Any plausible reading of the latter statement implies that there is no presumption that “amended” claims have “written description support”–and, indeed–that has been the rule. However, Lilly’s assertion in Ariad that “there is no logical reason to treat” amended claims differently from original claims would arguably imply that any presumption in favor of finding written description for original claims is unwarranted. (On this point, see the final paragraph of Lizardtech v. Earth Resource Mapping (Fed. Cir. 2005), which tilts towards such a view.) Of course, a strained interpretation could reconcile the two positions, but–on what I believe is the most straightforward reading–the implications of the statements are in tension, if not contradictory.
In sum, I disagree with your position that Lilly “argued ‘by the book’ in both cases.” Rather, Lilly’s position in Ariad is a quite an aggressive reading of existing precedent.
Oh, no wonder the post was so bad, I always forget to look for the “guest post” tag. I’d appreciate it if you could put it in BLOCK LETTERS D.
“Here, I mean “other side” in the sense that Lilly potentially stands to gain”
Yeah I know, and I know why you’re concerned, but really? Are you one of D’s 2Ls or something? Imo, just ask D to wipe the whole thread from the face of the earth. You may yet save face.
“However, in Ariad, Lilly contends that there should be no difference in analysis between original and amended claims:”
That is 100% in line with what you say they argued in the original case. They argued “by the book” in both cases from what you’ve put up so far. And fyi the book doesn’t conflict with itself.
From what you’ve written the only things I glean are that you don’t understand “by the book” 112 1st very well, and/or you don’t understand what Lilly is saying very well in regards to one of the two cases.
“As such, I do not think it would be onerous for Lilly to list its other cases involving written description.”
Perhaps not.
TJ,
Even for your Phillips v. AWH example, I still disagree that a broad interpretation is necessarily onerous. Even under the most aggressive interpretation of Rule 47.5, litigants would only need to list those cases of which they are aware. Moreover, for cases not at the Supreme Court or a circuit court, parties could list them “generally” (e.g., “there are numerous cases in the district courts, ITC, and BPAI involving issues of claim construction”).
Nonetheless, I think a better rule would limit “related cases” to those involving “at least one of the same parties.” Contrary to your position, my proposal could fit within the current rule if “related case” in the preamble of Rule 47.5 is interpreted as a “limitation” on sub-sections (a) and (b). In that event, the Federal Circuit could find–without amending the rule–that “related case” necessarily includes at least one overlapping party.
6,
You state: “Plus D, you say that Lilly is on the ‘other side’ of the issue in that other case, but probably not really.”

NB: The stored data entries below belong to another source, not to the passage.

/-! ## Messages -/

@[simp] theorem length_split14 (v : Nat) : (split14 v).length = 2 := rfl

@[simp] theorem length_wrHdrBytes : Config.wrHdrBytes.length = 8 := by simp [Config.wrHdrBytes]

@[simp] theorem length_rqHdrBytes : Config.rqHdrBytes.length = Config.rqHdrLen.val := by simp [Config.rqHdrBytes]

@[simp] theorem length_idReqBytes : Config.idReqBytes.length = 5 := by simp [Config.idReqBytes]

theorem wrHdrBytes_getElem? (j : Nat) (h : j < 8) : Config.wrHdrBytes[j]? = some (Config.wrHdr ⟨j, h⟩) := by
  rw [Config.wrHdrBytes, List.getElem?_ofFn, dif_pos h]

theorem rqHdrBytes_getElem? (j : Nat) (h : j < Config.rqHdrLen.val) :
    Config.rqHdrBytes[j]? = some (Config.rqHdr ⟨j, h⟩) := by
  rw [Config.rqHdrBytes, List.getElem?_ofFn, dif_pos h]

theorem idReqBytes_getElem? (j : Nat) (h : j < 5) : Config.idReqBytes[j]? = some (Config.idReq ⟨j, h⟩) := by
  rw [Config.idReqBytes, List.getElem?_ofFn, dif_pos h]

@[simp] theorem length_identifyRequest : identifyRequest.length = 5 := by simp [identifyRequest]

@[simp] theorem length_dataRequest (p c : Nat) : (dataRequest p c).length = Config.rqHdrLen.val + 6 := by
  simp [dataRequest, requestFields]

/-- A Write Page frame has the length of its input. -/
theorem length_writePage (f : List Byte) (p : Nat) (h : f.length = 155) : (writePage f p).length = 155 := by
  simp only [writePage]
  have h1 : (overlay f Config.hdrOff Config.wrHdrBytes).length = 155 := by
    rw [length_overlay _ _ _ (by simp [h]), h]
  have h2 : (overlay (overlay f Config.hdrOff Config.wrHdrBytes) Config.addrOff (split14 p)).length = 155 := by
    rw [length_overlay _ _ _ (by simp [h1]), h1]
  rw [length_overlay _ _ _ (by rw [length_overlay _ _ _ (by simp [h2])]; simp [h2]),
    length_overlay _ _ _ (by simp [h2]), h2]

/-! ## Seven-bit bytes -/

theorem toNat_ofNat8 (n : Nat) (h : n < 256) : (BitVec.ofNat 8 n).toNat = n := by
  rw [BitVec.toNat_ofNat]; exact Nat.mod_eq_of_lt h

/-- A masked data byte is below 0x80 (R83). -/
theorem and7F_lt (b : Byte) : (b &&& 0x7F#8).toNat < 128 := by
  have := Nat.and_two_pow_sub_one_eq_mod b.toNat 7
  simp at this ⊢; omega

/-- Every byte of a packed block is below 0x80 (R84). -/
theorem packBlock_lt (blk : List Byte) (hl : ∀ g, g < 18 → (groupOf blk g).length ≤ 7) : ∀ b ∈ packBlock blk, b.toNat < 128 := by
  intro b hb
  simp only [packBlock, List.mem_append, List.mem_flatMap, List.mem_replicate, List.mem_range] at hb
  rcases hb with (⟨_, rfl⟩ | ⟨g, hg, hb⟩) | ⟨_, rfl⟩
  · decide
  · simp only [packGroup, List.mem_cons, List.mem_map] at hb
    rcases hb with rfl | ⟨x, _, rfl⟩
    · have := msbByte_bit7 (groupOf blk g) (hl g hg)
      have h8 := (msbByte (groupOf blk g)).isLt
      by_contra hc
      have : (msbByte (groupOf blk g)).toNat.testBit 7 = true := by
        rw [Nat.testBit_eq_decide_div_mod_eq]; simp; omega
      rw [BitVec.testBit_toNat] at this; simp_all
    · exact and7F_lt x
  · decide

/-! ## Unpacking what was packed -/

/-- A data byte and its MSB byte give the original byte back (R83, R85). -/
theorem unpackByte_packed (g : List Byte) (hl : g.length ≤ 7) (k : Nat) (hk : k < g.length) :
   unpackByte (msbByte g) (byteAt g k &&& 0x7F#8) k = byteAt g k := by
  have h := msbByte_bit g hl k hk
  have hbit : (msbByte g <<< (k+1)).getLsbD 7 = (byteAt g k).getLsbD 7 := by
    rw [BitVec.getLsbD_shiftLeft]
    have e : 7 - (k+1) = 6 - k := by omega
    have e2 : decide (7 < k + 1) = false := by rw [decide_eq_false_iff_not]; omega
    rw [e, e2, h]; simp
  simp only [unpackByte]
  generalize msbByte g <<< (k+1) = x at hbit
  generalize byteAt g k = y at hbit
  have hx : ∀ x : Byte, x &&& 0x80#8 = if x.getLsbD 7 = true then 0x80#8 else 0#8 := by decide
  rw [hx, hbit]
  clear hbit hx h
  revert y; decide

/-- A frame whose payload is a packed block's unpacks to that block, whatever its header, checksum and terminator. -/
theorem unpackFrame_of_payload (x fr : List Byte) (hx : x.length = 125) (hp : ∀ o, 10 ≤ o → o < 153 → fr[o]? = (packBlock x)[o]?) :
   unpackFrame fr = x := by
  apply List.ext_getElem?
  intro j
  by_cases hj : j < 125
  · rw [unpackFrame_getElem? fr j hj]
    have hg : j / 7 < 18 := by omega
    have hsz : groupSize (j/7) = if j / 7 < 17 then 7 else 6 := rfl
    have hk : j % 7 < groupSize (j/7) := by rw [hsz]; split <;> omega
    have h7 : groupSize (j/7) ≤ 7 := by rw [hsz]; split <;> omega
    have h1 : byteAt fr (10 + 8*(j/7)) = msbByte (groupOf x (j/7)) := by
      rw [byteAt, List.getD_eq_getElem?_getD, hp _ (by omega) (by omega), packBlock_msb x hx _ hg]; rfl
    have h2 : byteAt fr (11 + 8*(j/7) + j%7) = byteAt (groupOf x (j/7)) (j%7) &&& 0x7F#8 := by
      rw [byteAt, List.getD_eq_getElem?_getD, hp _ (by omega) (by rw [hsz] at hk; split at hk <;> omega), packBlock_data x hx _ _ hg hk, byteAt_groupOf x _ _ hk]; rfl
    have hlen := length_groupOf x (j/7) hx hg
    rw [h1, h2, unpackByte_packed _ (by omega) _ (by omega), byteAt_groupOf x _ _ hk]
    have e : 7 * (j/7) + j % 7 = j := by omega
    rw [e, byteAt, List.getD_eq_getElem?_getD, List.getElem?_eq_getElem (by omega)]; rfl
  · rw [List.getElem?_eq_none (by simp; omega), List.getElem?_eq_none (by omega)]

/-! ## The Write Page frame -/

/-- The Write Page frame, byte by byte (R111). -/
theorem writePage_bytes (f : List Byte) (p : Nat) (hf : f.length = 155) (j : Nat) (hj : j < 155) :
    byteAt (writePage f p) j = if j < 8 then byteAt Config.wrHdrBytes j else if j < 10 then byteAt (split14 p) (j-8)
      else if j < 153 then byteAt f j else if j = 153 then csum7 (split14 p ++ seg f 10 153) else Config.eox := by
  simp only [writePage]
  set f1 := overlay f Config.hdrOff Config.wrHdrBytes with hf1
  have l1 : f1.length = 155 := by rw [hf1, length_overlay _ _ _ (by simp [hf]), hf]
  set f2 := overlay f1 Config.addrOff (split14 p) with hf2
  have l2 : f2.length = 155 := by rw [hf2, length_overlay _ _ _ (by simp [l1]), l1]
  set f3 := overlay f2 Config.csumOff [csum7 (seg f2 8 153)] with hf3
  have l3 : f3.length = 155 := by rw [hf3, length_overlay _ _ _ (by simp [l2]), l2]
  have b1 : ∀ j, byteAt f1 j = if j < 8 then byteAt Config.wrHdrBytes j else byteAt f j := by
    intro j; rw [hf1, byteAt_overlay _ _ _ _ (by simp [hf])]; simp
  have b2 : ∀ j, byteAt f2 j = if 8 ≤ j ∧ j < 10 then byteAt (split14 p) (j-8) else byteAt f1 j := by
    intro j; rw [hf2, byteAt_overlay _ _ _ _ (by simp [l1])]; simp only [Config.addrOff, length_split14]; rfl
  have hs : seg f2 8 153 = split14 p ++ seg f 10 153 := by
    apply List.ext_getElem
    · rw [List.length_append, length_seg, length_seg, l2, hf]; simp
    · intro i h1 h2
      have g1 : (seg f2 8 153)[i] = byteAt (seg f2 8 153) i := by simp [byteAt, List.getD_eq_getElem?_getD, h1]
      have g2 : (split14 p ++ seg f 10 153)[i] = byteAt (split14 p ++ seg f 10 153) i := by simp only [byteAt, List.getD_eq_getElem?_getD, List.getElem?_eq_getElem h2, Option.getD_some]
      rw [length_seg, l2] at h1
      rw [g1, g2, getD_seg _ _ _ _ (by omega), b2, b1]
      by_cases hi : i < 2
      · rw [if_pos (by omega)]; simp only [byteAt, List.getD_eq_getElem?_getD]; rw [List.getElem?_append_left (by simpa using hi)]; congr 3; omega
      · rw [if_neg (by omega), if_neg (by omega)]
        simp only [byteAt, List.getD_eq_getElem?_getD]; rw [List.getElem?_append_right (by simp; omega)]
        simp only [seg]; rw [List.getElem?_take, if_pos (by simp; omega), List.getElem?_drop]; congr 2; simp; omega
  rw [byteAt_overlay _ _ _ _ (by simp [l3]), hf3, byteAt_overlay _ _ _ _ (by simp [l2]), hs, b2, b1]
  simp only [Config.eoxOff, Config.csumOff, List.length_singleton]
  rcases Nat.lt_or_ge j 8 with h | h
  · simp [h]; rw [if_neg (by omega), if_neg (by omega), if_neg (by omega)]
  rcases Nat.lt_or_ge j 10 with h' | h'
  · rw [if_neg (by omega), if_neg (by omega), if_pos (by omega), if_neg (by omega), if_pos (by omega)]
  rcases Nat.lt_or_ge j 153 with h'' | h''
  · rw [if_neg (by omega), if_neg (by omega), if_neg (by omega), if_neg (by omega), if_neg (by omega), if_neg (by omega), if_pos (by omega)]
  · have : j = 153 ∨ j = 154 := by omega
    rcases this with rfl | rfl <;> simp [byteAt]

/-- The sum that the checksum of a Write Page frame completes (R112). -/
theorem writePage_sum (f : List Byte) (p : Nat) (hp : p ≤ 0x3FFF) :
   (p / 128 + p % 128 + byteSum (seg f 10 153) + (csum7 (split14 p ++ seg f 10 153)).toNat) % 128 = 0 := by
  rw [csum7_toNat]
  have : byteSum (split14 p ++ seg f 10 153) = p/128 + p%128 + byteSum (seg f 10 153) := by
    simp only [split14, byteSum_append, byteSum_cons, byteSum_nil]
    rw [toNat_ofNat8 _ (by omega), toNat_ofNat8 _ (by omega)]; omega
  rw [this]; omega

end Sys2Proof.Machine
end

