-- ==== Sys2Proof/Laws/Flags.lean ====
section
/-! SUPPORT. The STATUS word by its fields. -/

namespace Sys2Proof.Machine

/-- STATUS as a number: BUSY + 2·DONE + 16·RESULT, every reserved bit 0 (R21). -/
theorem statusWord_toNat (busy done : Bool) (r : ResultCode) :
    (statusWord busy done r).toNat = busy.toNat + 2 * done.toNat + 16 * r.code.toNat := by
  cases busy <;> cases done <;> cases r <;> rfl

/-- Bit 0 of STATUS is BUSY (R21): what a WAIT tests. -/
theorem statusWord_and_one (busy done : Bool) (r : ResultCode) :
    statusWord busy done r &&& 1#32 = if busy then 1#32 else 0#32 := by
  cases busy <;> cases done <;> cases r <;> rfl

/-- Result codes have distinct numbers (R121). -/
theorem code_injective (r r' : ResultCode) (h : r.code = r'.code) : r = r' := by
  cases r <;> cases r' <;> first | rfl | (exact absurd h (by decide))

end Sys2Proof.Machine
end

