-- ==== Sys2Proof/Laws/PerInstr.lean ====
section
/-! SUPPORT. What holds of each instruction as syntax, one lemma per constructor. -/

namespace Sys2Proof.Laws.WordShape

/-- The command word of `i` has RSV = 0, is its OP alone, and is legal (R63, R64, R65). -/
def Statement (i : Instr) : Prop :=
  cmdRsv (encode i) = 0 ∧ (cmdOp (encode i)).toNat = (encode i).toNat ∧ legalCommandWord (encode i) = true

theorem scr : Statement .scr := by unfold Statement; decide
theorem uscr : Statement .uscr := by unfold Statement; decide
theorem chkv : Statement .chkv := by unfold Statement; decide
theorem idrq : Statement .idrq := by unfold Statement; decide
theorem dtrq : Statement .dtrq := by unfold Statement; decide
theorem wrpg : Statement .wrpg := by unfold Statement; decide

end Sys2Proof.Laws.WordShape
end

Here, I mean “other side” in the sense that Lilly potentially stands to gain–to wit, a particularly large sum–from a weak or eliminated written description requirement. On this ground alone, I believe as a policy matter, disclosure should be required.
As for your particular argument that Lilly is not arguing for the elimination of the written description in Teva, this is correct (at least on briefing to date). However, as I state in my comment of 11:11 am, Lilly did take a position in its briefs in Teva that I believe is in tension, if not contrary, to its arguments in its Ariad en banc brief.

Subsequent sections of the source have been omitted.